DADE CITY — The verdict came quickly Friday. Michael McAdams was guilty of first-degree murder for killing his estranged wife and her boyfriend in a jealous rage.
The victims' families spoke of heartbreak and loss.
"You have shattered the lives of many," said Carol Andrews, who lost her stepson.
McAdams, 49, showed little reaction to any of it, leaving Mrs. Andrews with a question.
"Are you remorseful?" she asked across the courtroom. "I just have to know."
He didn't answer.
McAdams didn't deny killing the pair, but his attorneys argued it was a spontaneous crime of passion — a manslaughter.
He and his wife of 24 years, Lynda, had recently separated, and she had become romantically involved with William Ryan Andrews, 37, a co-worker.
In a taped interview with detectives, McAdams said he had told his wife she could see other men — just not in their house. He still loved her and hoped to one day win her back.
When he drove to the Palamino Lake Drive house they shared in Darby the night of Oct. 18, 2009, he saw an unfamiliar truck in the driveway.
When he knocked on the door, he said his wife answered the door naked. He and Andrews began arguing, McAdams said, with Andrews taunting him and insulting his manhood. McAdams said he decided to leave.
But when he looked in a window, he said he saw the couple "going at it." He walked back into the house, grabbing a gun he said was hidden near the front door, and fatally shot them both.
He left but said he couldn't sleep, so he returned to the home, cleaned up the crime scene and drove the bodies to some woods in Hernando County and buried them.

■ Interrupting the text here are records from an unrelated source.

/-- The TCLK in which a wait is released, if it is by now (R57, R279). -/
def State.waitOver (s : State) (l c : Nat) : Option Time :=
  match s.ctxWait l c with
  | none => none
  | some x =>
    let from_ := later x.since 1
    match x.released with
    | some n => if reached s.time n then some n else none
    | none => match x.kind with
      | .phase t => if s.phLockedB && phaseReached s.phase t && reached s.time from_ then some s.time else none
      | .time t =>
        let n := if reached t from_ then t else from_
        if reached s.time n then some n else none
      | .event _ _ => if reached s.time from_ && s.condTrue l c x.instr then some s.time else none
      | _ => none

/-- R244: the hold of a HOLD 5 microword ends at the sampling TCLK of the slot after it. -/
def State.swcEnd (s : State) (l : Nat) : State :=
  match s.running l with
  | some c => match s.ctxWait l c with
    | some { kind := .swc _, .. } =>
      if s.mayRun l && reached s.time (s.slotTime l) then s.releaseWait l c (s.slotTime l) true else s
    | _ => s
  | none => s

/-! ### VECTOR_BOUNDARY (R68, R94, R95, R244, R261) -/

/-- R93, R94: the select a vector brings reaches the die 40 ns after its boundary. -/
def State.selectAt (s : State) (g lsel : Nat) (b : Tick) : State :=
  let x := s.group g
  let last := (x.lselPend.getLast?.map (·.1)).getD (s.get (LS_SELSTAT_SEL g))
  if last = lsel then s else s.setGroup g { x with lselPend := x.lselPend ++ [(lsel, later (tclkOf b) dieDelay)] }

/-- R95: LS registers committed earlier, which await a boundary, act 40 ns after this one. -/
def State.commitAt (s : State) (g : Nat) (b : Tick) : State :=
  s.setGroup g { s.group g with lsPend := (s.group g).lsPend.map fun c => (c.1.or (some (later (tclkOf b) dieDelay)), c.2) }

/-- The next vector of group g begins at B. -/
def State.boundary (s : State) (g : Nat) (i : Issued) (b : Tick) : State :=
  let s := s.setGroup g { s.group g with issue := (s.group g).issue.tail }
  let s := ((s.selectAt g i.lsel b).commitAt g b).beginVector g i b
  let s := match i.xreq with
    | some r => s.request g i b r
    | none => s
  match i.turnEnd with
  | some t =>
    let s := if t = .halt then s.endEarly g else s
    if g = i.eng && (s.engine g).turnEnding && s.running g == some i.ctx then s.endTurn g i.ctx t (tclkOf b) else s
  | none => s

end Sys2Proof.Machine
end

Defense attorney Dillon Vizcarra said McAdams, who had worked for years as a carpenter at Pinellas schools and had never been arrested, was a broken man faced with losing his family and his home.
"He snapped," Vizcarra said on the first day of trial, arguing for a manslaughter conviction.
But prosecutors say the fact that McAdams walked away from the situation and then returned showed an intent to kill.
Some of his claims about how the shooting unfolded didn't add up. McAdams claimed his wife was naked when he arrived, but her body was fully clothed when it was unearthed. Andrews' T-shirt had two apparent bullet holes in the back.
Lynda and Michael McAdams had two daughters, now grown. Both testified in the trial about how concerned they were when they couldn't reach their mother.
McAdams played along, too, for a while, telling two Pasco detectives in the interview five days after the killings that he believed his wife was still alive.
When asked where he thought she and Andrews could be, he answered, "I know she loves St. Augustine."
Circuit Judge Susan Gardner sentenced McAdams to two consecutive life terms with no possibility of parole.
As he was led away, he told three friends in the courtroom that he loves them, his only words throughout the trial.